| Exercise objective |
Once the line containing "-- CSW_FR_TX (R483)" is found in the entries below, restate it and each following line word for word, stopping after the line containing "def C.CSW_SEAL_UNCMP : Ctr := ⟨39⟩".

----- Extracted data

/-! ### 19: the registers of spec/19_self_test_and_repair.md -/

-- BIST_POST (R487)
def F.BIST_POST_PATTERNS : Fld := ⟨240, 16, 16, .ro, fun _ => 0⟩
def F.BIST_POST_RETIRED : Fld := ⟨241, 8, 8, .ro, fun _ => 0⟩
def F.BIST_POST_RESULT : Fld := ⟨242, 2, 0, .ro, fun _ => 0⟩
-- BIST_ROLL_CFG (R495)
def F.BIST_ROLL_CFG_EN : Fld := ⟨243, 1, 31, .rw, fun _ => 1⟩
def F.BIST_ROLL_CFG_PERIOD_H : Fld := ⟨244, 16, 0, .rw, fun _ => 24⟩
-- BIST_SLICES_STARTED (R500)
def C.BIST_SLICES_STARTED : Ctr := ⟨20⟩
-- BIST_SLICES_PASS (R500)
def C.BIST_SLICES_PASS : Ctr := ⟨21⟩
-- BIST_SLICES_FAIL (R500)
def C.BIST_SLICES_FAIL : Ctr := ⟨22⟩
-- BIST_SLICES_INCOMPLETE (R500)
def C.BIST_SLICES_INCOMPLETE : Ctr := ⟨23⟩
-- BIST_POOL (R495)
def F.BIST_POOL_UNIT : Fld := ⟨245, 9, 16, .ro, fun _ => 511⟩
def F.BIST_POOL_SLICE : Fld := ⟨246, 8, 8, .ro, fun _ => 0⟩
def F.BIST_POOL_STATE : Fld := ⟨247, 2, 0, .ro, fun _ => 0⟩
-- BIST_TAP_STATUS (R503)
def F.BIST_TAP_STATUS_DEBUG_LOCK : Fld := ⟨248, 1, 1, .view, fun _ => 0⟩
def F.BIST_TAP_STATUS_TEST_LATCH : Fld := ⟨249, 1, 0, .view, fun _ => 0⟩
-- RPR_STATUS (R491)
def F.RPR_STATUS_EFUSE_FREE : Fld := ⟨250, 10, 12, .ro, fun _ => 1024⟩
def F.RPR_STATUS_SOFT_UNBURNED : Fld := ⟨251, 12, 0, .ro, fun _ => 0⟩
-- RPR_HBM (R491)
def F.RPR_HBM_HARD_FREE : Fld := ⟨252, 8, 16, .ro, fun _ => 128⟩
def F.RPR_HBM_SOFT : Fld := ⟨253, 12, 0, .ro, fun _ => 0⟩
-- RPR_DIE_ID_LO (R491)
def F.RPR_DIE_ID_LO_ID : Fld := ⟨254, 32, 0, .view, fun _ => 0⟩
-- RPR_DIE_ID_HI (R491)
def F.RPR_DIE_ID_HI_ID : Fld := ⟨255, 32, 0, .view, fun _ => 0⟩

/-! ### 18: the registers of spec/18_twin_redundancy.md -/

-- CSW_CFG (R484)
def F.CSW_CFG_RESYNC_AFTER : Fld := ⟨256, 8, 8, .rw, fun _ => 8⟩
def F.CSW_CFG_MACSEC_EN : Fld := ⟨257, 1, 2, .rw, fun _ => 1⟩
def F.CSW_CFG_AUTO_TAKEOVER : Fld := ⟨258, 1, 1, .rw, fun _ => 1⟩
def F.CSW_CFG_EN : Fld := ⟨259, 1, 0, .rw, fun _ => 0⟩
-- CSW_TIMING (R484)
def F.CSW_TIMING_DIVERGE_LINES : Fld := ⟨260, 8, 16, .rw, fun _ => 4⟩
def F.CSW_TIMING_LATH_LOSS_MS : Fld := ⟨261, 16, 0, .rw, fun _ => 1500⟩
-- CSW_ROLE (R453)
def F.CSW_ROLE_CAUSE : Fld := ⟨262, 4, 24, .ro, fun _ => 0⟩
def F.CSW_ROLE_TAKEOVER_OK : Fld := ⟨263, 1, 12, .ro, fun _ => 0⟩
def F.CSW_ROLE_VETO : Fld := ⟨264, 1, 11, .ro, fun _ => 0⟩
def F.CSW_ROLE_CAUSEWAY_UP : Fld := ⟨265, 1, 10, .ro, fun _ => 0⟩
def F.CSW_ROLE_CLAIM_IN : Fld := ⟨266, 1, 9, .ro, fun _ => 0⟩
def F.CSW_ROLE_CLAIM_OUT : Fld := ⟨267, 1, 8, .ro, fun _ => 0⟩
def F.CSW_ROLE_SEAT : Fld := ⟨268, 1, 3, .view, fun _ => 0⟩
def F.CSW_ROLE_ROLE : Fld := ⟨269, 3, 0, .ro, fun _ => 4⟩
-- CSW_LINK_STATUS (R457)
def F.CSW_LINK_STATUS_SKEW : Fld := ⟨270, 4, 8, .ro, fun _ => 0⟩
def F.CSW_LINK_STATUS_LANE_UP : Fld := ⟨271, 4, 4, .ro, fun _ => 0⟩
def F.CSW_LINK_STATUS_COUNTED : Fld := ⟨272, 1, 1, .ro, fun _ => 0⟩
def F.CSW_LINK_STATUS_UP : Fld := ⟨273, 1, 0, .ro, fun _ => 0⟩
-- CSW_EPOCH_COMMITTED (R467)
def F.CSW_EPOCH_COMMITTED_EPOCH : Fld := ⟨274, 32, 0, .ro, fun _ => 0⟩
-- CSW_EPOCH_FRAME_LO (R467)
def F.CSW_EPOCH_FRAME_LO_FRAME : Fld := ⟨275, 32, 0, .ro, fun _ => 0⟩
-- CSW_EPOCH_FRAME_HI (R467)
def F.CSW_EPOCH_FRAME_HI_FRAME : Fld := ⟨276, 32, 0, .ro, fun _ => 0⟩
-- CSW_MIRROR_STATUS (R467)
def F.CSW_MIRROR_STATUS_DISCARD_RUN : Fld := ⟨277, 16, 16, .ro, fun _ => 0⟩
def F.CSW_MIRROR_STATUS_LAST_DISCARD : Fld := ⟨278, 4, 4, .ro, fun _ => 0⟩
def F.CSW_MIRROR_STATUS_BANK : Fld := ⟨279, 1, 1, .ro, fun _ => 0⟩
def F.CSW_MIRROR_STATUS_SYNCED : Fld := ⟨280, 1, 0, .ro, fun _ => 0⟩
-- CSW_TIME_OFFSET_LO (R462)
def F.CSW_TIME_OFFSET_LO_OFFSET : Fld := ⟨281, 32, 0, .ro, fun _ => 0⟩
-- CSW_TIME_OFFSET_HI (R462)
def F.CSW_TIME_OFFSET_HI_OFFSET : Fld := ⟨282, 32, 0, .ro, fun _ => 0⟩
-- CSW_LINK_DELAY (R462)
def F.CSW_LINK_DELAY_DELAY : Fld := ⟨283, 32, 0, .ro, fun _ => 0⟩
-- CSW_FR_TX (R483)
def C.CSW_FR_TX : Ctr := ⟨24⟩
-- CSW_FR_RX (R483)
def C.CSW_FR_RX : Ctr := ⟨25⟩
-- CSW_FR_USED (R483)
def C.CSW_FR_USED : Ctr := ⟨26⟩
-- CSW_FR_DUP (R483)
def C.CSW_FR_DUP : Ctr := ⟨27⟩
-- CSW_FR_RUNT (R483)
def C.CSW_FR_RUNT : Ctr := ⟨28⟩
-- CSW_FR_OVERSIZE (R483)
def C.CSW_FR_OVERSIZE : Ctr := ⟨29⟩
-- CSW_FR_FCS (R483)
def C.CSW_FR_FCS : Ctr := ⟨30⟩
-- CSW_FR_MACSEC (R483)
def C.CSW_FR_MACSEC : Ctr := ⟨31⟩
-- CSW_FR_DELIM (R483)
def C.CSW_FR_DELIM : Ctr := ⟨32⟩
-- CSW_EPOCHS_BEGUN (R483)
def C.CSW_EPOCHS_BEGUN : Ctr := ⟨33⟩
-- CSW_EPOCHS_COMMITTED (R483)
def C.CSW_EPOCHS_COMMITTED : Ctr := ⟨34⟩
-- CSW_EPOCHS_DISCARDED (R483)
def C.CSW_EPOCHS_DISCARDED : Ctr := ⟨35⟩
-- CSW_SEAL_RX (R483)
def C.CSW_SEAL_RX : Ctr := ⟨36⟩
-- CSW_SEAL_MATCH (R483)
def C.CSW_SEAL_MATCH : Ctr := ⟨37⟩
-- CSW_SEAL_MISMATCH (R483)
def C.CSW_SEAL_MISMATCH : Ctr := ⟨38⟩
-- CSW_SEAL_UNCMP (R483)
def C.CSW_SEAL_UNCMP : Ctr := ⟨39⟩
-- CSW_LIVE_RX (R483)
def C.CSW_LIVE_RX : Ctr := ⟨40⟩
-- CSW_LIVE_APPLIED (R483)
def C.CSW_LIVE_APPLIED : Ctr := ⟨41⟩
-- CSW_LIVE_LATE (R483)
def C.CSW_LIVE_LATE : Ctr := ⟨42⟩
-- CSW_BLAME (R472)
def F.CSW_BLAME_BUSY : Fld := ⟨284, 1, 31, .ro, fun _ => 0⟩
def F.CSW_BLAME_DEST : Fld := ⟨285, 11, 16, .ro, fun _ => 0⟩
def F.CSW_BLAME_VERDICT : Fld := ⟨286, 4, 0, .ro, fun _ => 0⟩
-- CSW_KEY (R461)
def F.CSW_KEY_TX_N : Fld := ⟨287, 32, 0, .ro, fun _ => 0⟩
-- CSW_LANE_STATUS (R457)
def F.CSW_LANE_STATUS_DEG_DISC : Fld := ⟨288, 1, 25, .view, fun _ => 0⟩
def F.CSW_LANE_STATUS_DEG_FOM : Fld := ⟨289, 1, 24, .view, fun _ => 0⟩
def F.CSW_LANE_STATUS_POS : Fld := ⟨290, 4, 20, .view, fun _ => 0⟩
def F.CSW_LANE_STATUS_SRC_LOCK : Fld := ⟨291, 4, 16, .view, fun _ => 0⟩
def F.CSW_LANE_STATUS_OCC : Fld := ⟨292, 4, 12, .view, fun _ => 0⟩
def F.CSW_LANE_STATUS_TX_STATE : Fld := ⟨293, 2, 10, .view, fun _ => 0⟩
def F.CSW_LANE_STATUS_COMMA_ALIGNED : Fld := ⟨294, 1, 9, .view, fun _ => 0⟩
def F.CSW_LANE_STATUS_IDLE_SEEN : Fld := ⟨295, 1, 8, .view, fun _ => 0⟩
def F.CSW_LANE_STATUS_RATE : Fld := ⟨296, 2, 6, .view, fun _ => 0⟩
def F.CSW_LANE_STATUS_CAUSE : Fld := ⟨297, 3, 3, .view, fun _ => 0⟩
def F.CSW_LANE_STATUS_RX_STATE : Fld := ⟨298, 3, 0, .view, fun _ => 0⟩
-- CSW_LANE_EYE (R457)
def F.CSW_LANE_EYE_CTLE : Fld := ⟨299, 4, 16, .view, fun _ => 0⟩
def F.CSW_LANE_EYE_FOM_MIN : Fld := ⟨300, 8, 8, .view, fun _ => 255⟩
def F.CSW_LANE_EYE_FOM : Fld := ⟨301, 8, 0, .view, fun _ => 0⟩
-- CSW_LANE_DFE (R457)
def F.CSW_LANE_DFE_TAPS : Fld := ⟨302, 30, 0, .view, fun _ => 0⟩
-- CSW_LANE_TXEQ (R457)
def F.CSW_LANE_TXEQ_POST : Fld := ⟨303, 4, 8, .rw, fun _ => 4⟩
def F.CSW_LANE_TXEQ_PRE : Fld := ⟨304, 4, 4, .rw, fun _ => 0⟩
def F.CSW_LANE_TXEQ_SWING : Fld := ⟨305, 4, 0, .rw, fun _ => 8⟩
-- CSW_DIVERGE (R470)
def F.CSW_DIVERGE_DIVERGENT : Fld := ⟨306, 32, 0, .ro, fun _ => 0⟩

----------

| Result of this exercise |
-- CSW_FR_TX (R483)
def C.CSW_FR_TX : Ctr := ⟨24⟩
-- CSW_FR_RX (R483)
def C.CSW_FR_RX : Ctr := ⟨25⟩
-- CSW_FR_USED (R483)
def C.CSW_FR_USED : Ctr := ⟨26⟩
-- CSW_FR_DUP (R483)
def C.CSW_FR_DUP : Ctr := ⟨27⟩
-- CSW_FR_RUNT (R483)
def C.CSW_FR_RUNT : Ctr := ⟨28⟩
-- CSW_FR_OVERSIZE (R483)
def C.CSW_FR_OVERSIZE : Ctr := ⟨29⟩
-- CSW_FR_FCS (R483)
def C.CSW_FR_FCS : Ctr := ⟨30⟩
-- CSW_FR_MACSEC (R483)
def C.CSW_FR_MACSEC : Ctr := ⟨31⟩
-- CSW_FR_DELIM (R483)
def C.CSW_FR_DELIM : Ctr := ⟨32⟩
-- CSW_EPOCHS_BEGUN (R483)
def C.CSW_EPOCHS_BEGUN : Ctr := ⟨33⟩
-- CSW_EPOCHS_COMMITTED (R483)
def C.CSW_EPOCHS_COMMITTED : Ctr := ⟨34⟩
-- CSW_EPOCHS_DISCARDED (R483)
def C.CSW_EPOCHS_DISCARDED : Ctr := ⟨35⟩
-- CSW_SEAL_RX (R483)
def C.CSW_SEAL_RX : Ctr := ⟨36⟩
-- CSW_SEAL_MATCH (R483)
def C.CSW_SEAL_MATCH : Ctr := ⟨37⟩
-- CSW_SEAL_MISMATCH (R483)
def C.CSW_SEAL_MISMATCH : Ctr := ⟨38⟩
-- CSW_SEAL_UNCMP (R483)
def C.CSW_SEAL_UNCMP : Ctr := ⟨39⟩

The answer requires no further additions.